To signup for a Gremlin Web App account → https://app.gremlin.com/signup

In order to perform various chaos experiments on GKE, we need to install the Gremlin Kubernetes Client in GKE so that we can create various attacks on GKE from the Gremlin web application.

Installing the Gremlin Client Agent on GKE Cluster

To install the Gremlin Kubernetes client, you will need your Gremlin Team ID and Secret Key. If you don’t know what your Team ID and Secret Key are, you can get them from the Gremlin web app.

Visit the Teams page in Gremlin, and then click on your team’s name in the list.

On the Teams screen click on Configuration.

If you don’t know your Secret Key, you will need to reset it. Click the Reset button. You’ll get a popup reminding you that any running clients using the current Secret Key will need to be configured with the new key. Hit Continue.

Next, you’ll see a popup screen that will show you the new Secret Key. Make a note of it.

Install the Gremlin Client with Helm

Add the Gremlin Helm chart:

helm repo add gremlin https://helm.gremlin.com

Create a namespace for the Gremlin Kubernetes client:

kubectl create namespace gremlin

Next, you will run the helm command to install the Gremlin client. In this command, there are three placeholder variables that you will need to replace with real data. Replace $GREMLIN_TEAM_ID with your Team ID, and replace $GREMLIN_TEAM_SECRET with your Secret Key. Replace $GREMLIN_CLUSTER_ID with the name of GKE Cluster.

helm install gremlin gremlin/gremlin 
--namespace gremlin \
--set gremlin.hostPID=true \
--set gremlin.secret.managed=true \
--set gremlin.container.driver=docker-runc \
--set gremlin.secret.type=secret \
--set gremlin.secret.teamID=$GREMLIN_TEAM_ID \
--set gremlin.secret.clusterID=$GREMLIN_CLUSTER_ID \
--set gremlin.secret.teamSecret=$GREMLIN_TEAM_SECRET

Note: Here in the above helm installation gremlin. container. driver value may vary as per your cluster node container runtime. In my case, I have used GKE Nodes with the Ubuntu-docker image type.

To verify that the installation was successful, run this command:

kubectl get pods -n gremlin

The output should show one chao pod and one gremlin pod for each node in your cluster. These should all be in the Running state:

You can also check the status of the client from Gremlin Web Application

Setting Up Slack Integration with Gremlin Web App

We can also Integrate our Slack app with Gremlin for getting Attack reports and Notifications on the slack channel.
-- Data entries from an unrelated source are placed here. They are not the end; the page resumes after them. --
/-! ### Fields -/

/-- ORD and SCOPE stand together or not at all (11 R196). -/
def ordScopeOk (c : Ctx) : Bool := (c.mod.ord != 0) == (c.mod.scope != 0)
/-- No special as the data of several words (11 R198). -/
def dataOk (c : Ctx) (f : FD) : Bool := c.gen0 || widthRegs f.width ≤ 1 || !isSpecial f.data
/-- The uses of a load and of a store. -/
def loadUses (f : FD) : List Use := [⟨f.data, true, widthRegs f.width⟩, src f.base]
def storeUses (f : FD) : List Use := [⟨f.data, false, widthRegs f.width⟩, src f.base]
/-- Field checks every memory instruction shares. -/
def fdOk (f : FD) : Bool := predOk f.pred && widthOk f.width
/-- A store is per-row when data and base are of row kind, in native code (11 R197). -/
def storeRow (c : Ctx) (f : FD) : Bool := !c.gen0 && isRowKind f.data && isRowKind f.base
/-- A load is per-row when its destination is scalar; in generation 0 only GLDS is. -/
def loadRow (c : Ctx) (f : FD) : Bool := rowSide c f.data
/-- The addresses of the acting threads. -/
def eaList (c : Ctx) (f : FD) (ts : List Nat) : List (Nat × Int) := ts.map (fun t => (t, effAddr c f.base f.off f.width t))
/-- The release or acquire scope of MODH. -/
def ordScope (c : Ctx) : Int := if c.mod.ord = 0 then 0 else c.mod.scope

/-! ### Global loads (11 R201) -/

/-- Enter a load: its lanes that translated are performed as one operation, its faulted lanes park the row (12 R226); lanes
that a peer refuses are performed with those (12 R221; log 113). -/
def issueLoad (s : State) (c : Ctx) (op : MemOp) (xs : List LaneX) : State :=
  let ok := xs.filter (fun x => !x.faulted && !x.atPeer)
  let bad := xs.filter (fun x => x.faulted || x.atPeer)
  let whole := { op with lanes := ok.map (fun x => laneOf op.width x []) }
  if bad.isEmpty then
    s.finish c ((({ c.r with loads := c.r.loads ++ [whole] }).owe whole.dstFields).flagUp op.flag)
  else
    let part := { whole with flag := 0, acq := 0 }
    let r := c.r.flagUp op.flag
    let r := if ok.isEmpty then r else ({ r with loads := r.loads ++ [part] }).owe part.dstFields
    (s.modRow c.ref (fun _ => r)).parkFault c ((bad.filter LaneX.faulted).map (·.thread)) (faultsOf bad)
      { op with lanes := bad.map (fun x => laneBare x.thread x.ea []) }

/-- GLD and GLDS. -/
def loadGlobal (s : State) (f : FD) (row : Bool) : Host.Outcome State Fault Refusal :=
  withRow s (fun c => do
    gate c false (loadUses f) (fdOk f && ordScopeOk c &&
      (if row then scaDst c f.data && rowSrcs c [f.base] else vecDst c f.data)) { cache := true, scope := true, ord := [1] }
    if usesBusy c (loadUses f) then .ok (s.hold c 11)
    else if flagWait c f.pred c.e.fa then .ok (s.hold c 2 c.e.fa)
    else
      need (!row || uniform c [f.base]) (Trap.nonUniform c)
      let ts ← accessThreads c row f.pred
      if ts.isEmpty then .ok (s.finish c c.r)
      else
        alignCheck (widthAlign f.width) (eaList c f ts)
        let op : MemOp := { bareOp c s.steps with
          width := f.width, dst := f.data, flag := c.e.fa, perRow := row, acq := ordScope c, cache := c.mod.cache,
          rel := if s.arOpen c.ref (s.steps + 1) then 1 else 0 }
        match check3 s c Need.load f.width false (eaList c f ts) with
        | .wait ls t => .ok (walkWait t c ls)
        | .trapped t => .ok t
        | .lanes xs t => .ok (issueLoad t c op xs))

/-- GLD (R201). -/
def execGld (f : FD) (s : State) : Host.Outcome State Fault Refusal := loadGlobal s f false
/-- GLDS (R201). -/
def execGlds (f : FD) (s : State) : Host.Outcome State Fault Refusal := loadGlobal s f true

/-! ### Global stores (11 R201) -/

/-- Enter a store, atomic or reduction that translated into the FIFO; with a faulted lane it parks whole (12 R227). -/
def issueWrite (s : State) (c : Ctx) (r : Row) (op : MemOp) (xs : List LaneX) : State :=
  let data (t : Nat) : List Word := ((op.lanes.find? (fun ln => ln.thread == t)).map (·.data)).getD []
  let r := (r.owe op.dstFields).flagUp op.flag
  if xs.any (fun x => x.faulted) then
    (s.modRow c.ref (fun _ => r)).parkFault c ((xs.filter (fun x => x.faulted)).map (·.thread)) (faultsOf xs) op
  else
    s.finish c { r with fifo := r.fifo ++ [{ op with lanes := xs.map (fun x => laneOf op.width x (data x.thread)) }] }
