-- ==== Sys2Proof/Machine/Engines.lean ====
section
/-!
DEFINITION. Class −7: engine commands, joins and batches (18 R320 to R335), their start, progress, failure and completion
(R323 to R338), collective instances (R330 to R332) and peer deliveries (R327).
-/
namespace Sys2Proof.Machine

/-! ### Slots -/

def slotOf (f : FF) : Nat := (f.slot + 4).toNat
/-- Entries of a slot (R320). -/
def slotCap : Nat := 81
def Row.slot (r : Row) (k : Nat) : EngSlot := r.slots.getD k ⟨[], none⟩
def Row.modSlot (r : Row) (k : Nat) (f : EngSlot → EngSlot) : Row := { r with slots := modAt r.slots k f }

/-- A slot mask names slots 0 to 8 and holds no other trit (R321). -/
def maskOk (m : Int) : Bool := field m 9 18 == 0 && (List.range 9).all (fun i => trit m i != -1)
def maskSlots (m : Int) : List Nat := (List.range 9).filter (fun i => trit m i == 1)

/-- Accept a command at the tail of its slot and into its open batch, which 27 commands close (R323, R334). -/
def Row.accept (r : Row) (k : Nat) (c : Cmd) : Row :=
  match (r.slot k).openBatch with
  | none => { r with batches := r.batches + 1 }.modSlot k (fun x =>
      ⟨x.entries ++ [SlotEntry.cmd { c with batch := r.batches }], some (r.batches, 1)⟩)
  | some (n, m) => r.modSlot k (fun x =>
      ⟨x.entries ++ [SlotEntry.cmd { c with batch := n }], if m + 1 = 27 then none else some (n, m + 1)⟩)
/-- Close the open batches of some slots. -/
def Row.closeBatches (r : Row) (ks : List Nat) : Row :=
  ks.foldl (fun r k => r.modSlot k (fun x => { x with openBatch := none })) r
/-- Outstanding closed batches of a slot: those with a command that has not completed. -/
def EngSlot.outstanding (x : EngSlot) : Nat :=
  let ns := x.entries.filterMap (fun e => match e with | .cmd c => some c.batch | .join _ => none)
  let ns := ns.foldl (fun (l : List Nat) n => if l.contains n then l else l ++ [n]) []
  (ns.filter (fun n => (x.openBatch.map (·.1)) != some n)).length

/-! ### Acceptance (R322, R323, R325) -/

/-- Set words pending. -/
def State.setPending (s : State) (ref : RowRef) (ws : List (Nat × Nat)) : State :=
  ws.foldl (fun s q => s.scrSet ref q.1 q.2 ((s.scrGet ref q.1 q.2).1, .zero)) s

def unitSize (line : Bool) : Int := if line then 27 else 3
/-- A value outside its range: ILLMOD with the value (R322, check 1). -/
def rangeCheck (ok : Bool) (x : Int) : Except Trap Unit := need ok ⟨.illmod, some x, none⟩
/-- Alignment of an address whose offset decides it (R322, check 2). -/
def unitAlign (m : Int) (scr : Bool) (a : Int) : Except Trap Unit :=
  need ((if scr then scrAlign a else a) % m == 0) (Trap.align a)
/-- A scratch range lies in one block's scratch (R322, check 3). -/
def rangeIn (c : Ctx) (a n : Int) : Except Trap Unit :=
  need (match blockWord c.g c.ref.blk a with
    | some (_, w, sub) => decide (3 * (w : Int) + sub + n ≤ 3 * (c.g.lrec.scr : Int))
    | none => false) (Trap.prot a)
/-- A range in the issuing block's own scratch. -/
def rangeOwn (c : Ctx) (a n : Int) : Except Trap Unit :=
  need (trit a 26 == 0 && decide (0 ≤ a ∧ a + n ≤ 3 * (c.g.lrec.scr : Int))) (Trap.prot a)

/-- The nine words and more of an area of the row's own scratch, as it stands. -/
def State.ownWords (s : State) (ref : RowRef) (a : Int) (n : Nat) : List Word :=
  (List.range n).map (fun i => (s.scrGet ref ref.blk ((a / 3).toNat + i)).1)
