-- ==== Sys2Proof/Machine/Saves.lean ====
section
/-!
DEFINITION. Saving gangs: CTXS, the halt, save areas and their images (23 R405, R406, R410, R411, R416, R417).
-/
namespace Sys2Proof.Machine

/-! ### Save areas (R410) -/

/-- Up to n lines from line i of a die on, in ascending order, that lie in owned channels. -/
def runFrom (own : Nat → Bool) : Nat → Nat → Nat → List Nat
  | 0, _, _ => []
  | _ + 1, 0, _ => []
  | fuel + 1, n + 1, i =>
    if dieLines ≤ i then []
    else if own (i / 729 % 32) then i :: runFrom own fuel n (i + 1)
    else runFrom own fuel (n + 1) (729 * (i / 729 + 1))
/-- Lines of the address range of a die: device line m lies on die m / 3^23. -/
def rangeLines : Nat := 94143178827
/-- The first n lines of a field's run from device line m, as device line numbers. -/
def State.runLines (s : State) (f m n : Nat) : List Nat :=
  let d := m / rangeLines
  if 12 ≤ d then []
  else (runFrom (fun c => (s.chans.getD (32 * d + c) ⟨-1, 0⟩).owner == (f : Int)) (n + 32 * (n / 729 + 2)) n
    (m % rangeLines)).map (fun i => d * rangeLines + i)
/-- The run from a line, when the line itself lies in it: empty otherwise. -/
def State.areaLines (s : State) (f : Nat) (m : Int) (n : Nat) : List Nat :=
  if m < 0 then []
  else
    let l := s.runLines f m.toNat n
    if l.head? = some m.toNat then l else []

/-! ### The private pool (05 R86) -/

/-- Owned lines of a die below line i. -/
def ownedBelow (own : Nat → Bool) (i : Nat) : Nat :=
  let p := i / 729
  let all := ((List.range 32).filter own).length
  let part := ((List.range (p % 32)).filter own).length
  729 * (p / 32 * all + part) + (if own (p % 32) then i % 729 else 0)
/-- Lines of a field's pool that allocations take. -/
def State.poolTaken (s : State) (f : Nat) : List Nat := (s.fieldSt f).pool.flatMap (·.lines)
/-- The lowest free range of n lines of a field's pool, as device line numbers. -/
def State.poolRange (s : State) (f n : Nat) (taken : List Nat) : Option (List Nat) :=
  let base := wval (s.fieldSt f).ppbase
  let size := wval (s.fieldSt f).ppsize
  if n = 0 then some []
  else if base < 0 ∨ size ≤ 0 ∨ 12 * (rangeLines : Int) ≤ base then none
  else
    let d := base.toNat / rangeLines
    let i0 := base.toNat % rangeLines
    let own (c : Nat) : Bool := (s.chans.getD (32 * d + c) ⟨-1, 0⟩).owner == (f : Int)
    let starts := i0 :: ((taken.filter (fun m => m / rangeLines == d)).map (fun m => m % rangeLines + 1)).filter (fun i => decide (i0 ≤ i))
    let fits (i : Nat) : Option (List Nat) :=
      let l := runFrom own (n + 32 * (n / 729 + 2)) n i
      let last := (l.getLast?).getD i
      if l.length = n ∧ ((ownedBelow own last - ownedBelow own i0 : Nat) : Int) < size ∧
          l.all (fun x => !taken.contains (d * rangeLines + x)) then some (l.map (fun x => d * rangeLines + x)) else none
    (starts.filterMap fits).foldl (fun (a : Option (List Nat)) l =>
      match a with
      | none => some l
      | some m => if l.headD 0 < m.headD 0 then some l else some m) none

/-! ### Sizes (R410, R417) -/

/-- Lines that hold n words. -/
def linesOf (n : Nat) : Nat := (n + 8) / 9
/-- The bound of R410. -/
def nativeBound (l : LaunchRec) : Nat :=
  4 + l.blks * (27 + l.rows * 729 + linesOf (l.rows * l.block + l.scr + (l.scr + 26) / 27))
/-- Lines of a row section with n PC entries (R417). -/
def rowSection (w n : Nat) : Nat := linesOf (9 + 4 * n) + 27 * w + linesOf w
/-- The size of R417 with the most PC entries a row can hold (log 40). -/
def portableBound (l : LaunchRec) : Nat :=
  4 + l.blks * (3 + linesOf l.scr + linesOf ((l.scr + 26) / 27) + linesOf (l.rows * l.width * l.priv) +
    l.rows * rowSection l.width l.width) + linesOf l.clen
/-- The bound of a kind of image: 0 native, 1 portable. -/
def imageBound (kind : Int) (l : LaunchRec) : Nat := if kind = 1 then portableBound l else nativeBound l

/-- The words of a device line. -/
def State.devLine (s : State) (m : Nat) : List Word := lineWords (s.lineAt ⟨.hbm, 27 * m⟩)
/-- Write nine words at a device line. -/
def State.putDevLine (s : State) (m : Nat) (ws : List Word) : State :=
  s.homeWrite ⟨.hbm, 27 * m⟩ (ws.zipIdx.flatMap (fun q => wordTrytes (3 * q.2) q.1)) false none
/-- Write successive words, nine to a line, along a run. -/
def State.putRun (s : State) : List Nat → List Word → State
  | [], _ => s
  | m :: r, ws =>
    let here := ws.take 9
    (s.putDevLine m (here ++ List.replicate (9 - here.length) 0)).putRun r (ws.drop 9)

/-! ### Headers (R410) -/

/-- MAGIC of a save area. -/
def saveMagic : Int := -2859599056870
/-- The generation of the oldest saved PC. -/
def oldestGen (s : State) (g : Gang) : Int :=
  let refs := g.codeRefs
  match s.slot? g.fld g.lrec.slot with
  | none => g.lrec.gen
  | some sl => ((sl.gens.find? (fun x => refs.contains (sl.slot, x.gen))).map (·.gen)).getD g.lrec.gen
/-- CODE with another GEN. -/
def codeWithGen (l : LaunchRec) (gen : Int) : Word := word (l.w 0 - l.gen * 3 ^ 24 + gen * 3 ^ 24)
/-- The four header lines. -/
def saveHeader (s : State) (g : Gang) (kind : Int) (lines : Nat) : List Word :=
  let obj := ((s.slot? g.fld g.lrec.slot).map (·.words)).getD []
  let rec_ := (List.range 18).map (fun k => g.lrec.words.getD k 0)
  [word saveMagic, Config.revId, Config.serial, g.gid, word kind, word lines, word g.lrec.slot,
    word (s.timeWords 12).1, word (s.timeWords 12).2] ++
  valWords (intOfBytes (objDigest obj)) ++ [word (objW obj 1), 0] ++ rec_.set 0 (codeWithGen g.lrec (oldestGen s g))

/-! ### Portable images (R417) -/

/-- Words up to the next line boundary. -/
def padLine (ws : List Word) : List Word := ws ++ List.replicate (9 * linesOf ws.length - ws.length) 0
/-- A safe point a group stands at, in its own generation. -/
def State.safeAt (s : State) (f : Nat) (a : CodeAddr) : Option SafePoint :=
  (s.gener? f a.slot a.gen).bind (fun g => g.tr.safe.find? (fun p => p.stands == a.idx))
/-- The portable code address of a safe point. -/
def State.portableAddr (s : State) (f : Nat) (a : CodeAddr) : CodeAddr :=
  if a.gen = 0 then a
  else
    match (s.safeAt f a).bind (fun p => (s.gener? f a.slot 0).bind (fun g => g.tr.safe.find? (fun q => q.portable == p.portable))) with
    | some q => ⟨0, a.slot, q.idx⟩
    | none => ⟨0, a.slot, 0⟩
/-- The portable register of a thread whose group stands at a safe point. -/
def State.portableReg (s : State) (c : Ctx) (p t : Nat) : Word :=
  if c.e.addr.gen = 0 then c.r.preg c.w p t
  else
    match (s.safeAt c.fld c.e.addr).bind (fun q => q.places.find? (fun x => x.1 == p)) with
    | some x => placeVal c p x.2 t
    | none => 0
/-- Word k of a set of threads: trit p mod 27 of word p / 27. -/
def threadWord (ts : List Nat) (k : Nat) : Word :=
  word ((ts.filter (fun p => p / 27 == k)).foldl (fun a p => a + 3 ^ (p % 27)) 0)
/-- The section of a row. -/
def rowImage (s : State) (g : Gang) (b : Block) (r : Row) : List Word :=
  let w := g.lrec.width
  let ctx (e : PcEntry) : Ctx := ⟨⟨g.gid, b.blk, r.row⟩, g, b, r, e, 0⟩
  let head := [word r.pct.length, r.mxst, r.sat, r.zero, r.ovf, r.escpol, if r.watch.armed then r.watch.va else 0,
    word (if r.watch.trig then 1 else 0), 0]
  let entries := r.pct.flatMap (fun e =>
    (s.portableAddr g.fld e.addr).toWord :: (List.range 3).map (threadWord e.threads))
  let reg (p t : Nat) : Word :=
    match r.pct.find? (fun e => e.threads.contains t) with
    | some e => s.portableReg (ctx e) p t
    | none => 0
  padLine (head ++ entries) ++ (List.range 243).flatMap (fun p => (List.range w).map (reg p)) ++
    padLine ((List.range w).map (fun t => word (stateWord r t)))
/-- Words of a block's private range. -/
def privWords (s : State) (b : Block) (n : Nat) : List Word :=
  (List.range n).map (fun k => s.wordAt ⟨.hbm, b.privLines.getD (k / 9) 0 + 3 * (k % 9)⟩)
/-- The words of state trits of a block's scratch. -/
def stateTrits (b : Block) (scr : Nat) : List Word :=
  (List.range ((scr + 26) / 27)).map (fun k => word ((List.range 27).foldl (fun a i =>
    if 27 * k + i < scr then a + (b.word (27 * k + i)).2.toInt * 3 ^ i else a) 0))
/-- The section of a block. -/
def blockImage (s : State) (g : Gang) (b : Block) : List Word :=
  let l := g.lrec
  (List.range 9).flatMap (fun n => [word (b.bar n).exp, word (b.bar n).cnt, (b.bar n).ph]) ++
    padLine ((List.range l.scr).map (fun n => (b.word n).1)) ++ padLine (stateTrits b l.scr) ++
    padLine (privWords s b (l.rows * l.width * l.priv)) ++ b.rows.flatMap (rowImage s g b)
/-- What follows the header of a portable image. -/
def portableImage (s : State) (g : Gang) : List Word := g.blocks.flatMap (blockImage s g) ++ padLine g.consts
/-- What follows the header of a native image: its extent within the bound, and its words, are free (log 7). -/
def nativeImage (s : State) (g : Gang) : List Word :=
  (List.range (9 * (Config.imageLines s.steps % (nativeBound g.lrec - 3)))).map (Config.imageWord s.steps)

/-! ### CTXS (R411) -/

/-- The gang has retired in part: every row has ended. -/
def Gang.rowsOver (g : Gang) : Bool := g.blocks.all (fun b => b.rows.all (·.ended))
/-- Some row has a group. -/
def State.gangCyc (s : State) (g : Gang) : Nat := (s.die (((g.blocks.head?).map (·.core)).getD 0 / 80)).cyc

/-- CTXS and CTXS.port: the checks, then the request, which waits for a gang being placed until its rows are ready (R411). -/
def ctxs (s : State) (f : FA) (port : Bool) : Host.Outcome State Fault Refusal :=
  privileged s f true true (fun c =>
    let m := rdRow c f.b
    let done (v : Int) : Except Trap State := .ok ((s.finish c c.r).privDone c f.dst v)
    match s.gang? (word (rdRow c f.a)) with
    | none => done 0
    | some g =>
      let n := imageBound (if port then 1 else 0) g.lrec
      if (g.status ≠ .resident ∧ g.status ≠ .waking) ∨ g.saveTo.isSome ∨ g.rowsOver then done 0
      else if port ∧ g.lrec.gangs ≠ 1 then done (-3)
      else if (s.areaLines g.fld m n).length < n then done (-1)
      else
        let q : SaveTo := ⟨c.ref, f.dst, c.e.fb, c.gen0, c.act⟩
        let t := s.finish c ((c.r.owe [f.dst]).flagUp c.e.fb)
        .ok (t.modGang g.gid (fun (x : Gang) =>
          { x with saveTo := some q, saveLine := m.toNat, portHalt := port, deadline := s.gangCyc g + 3 ^ 21 })))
For setting up Slack Integration with Gremlin we have to add the slack channel In Gremlin Integration we created for getting Gremlin attacks notifications.

Now just select your slack channel where you want to receive Gremlin Notifications and Click Allow.

That’s all your Slack Integration with Gremlin Is now Ready.🎉🎉

Now we have the Gremlin Agent Installed on the GKE cluster with slack app notifications enabled.

Let us deploy one sample Nginx web application on the GKE cluster.

Deploying Nginx Application on GKE Cluster with HPA

  1. Create a separate namespace for Nginx deployment.
kubectl create ns app

2. Deploying Nginx deployment in app namespace.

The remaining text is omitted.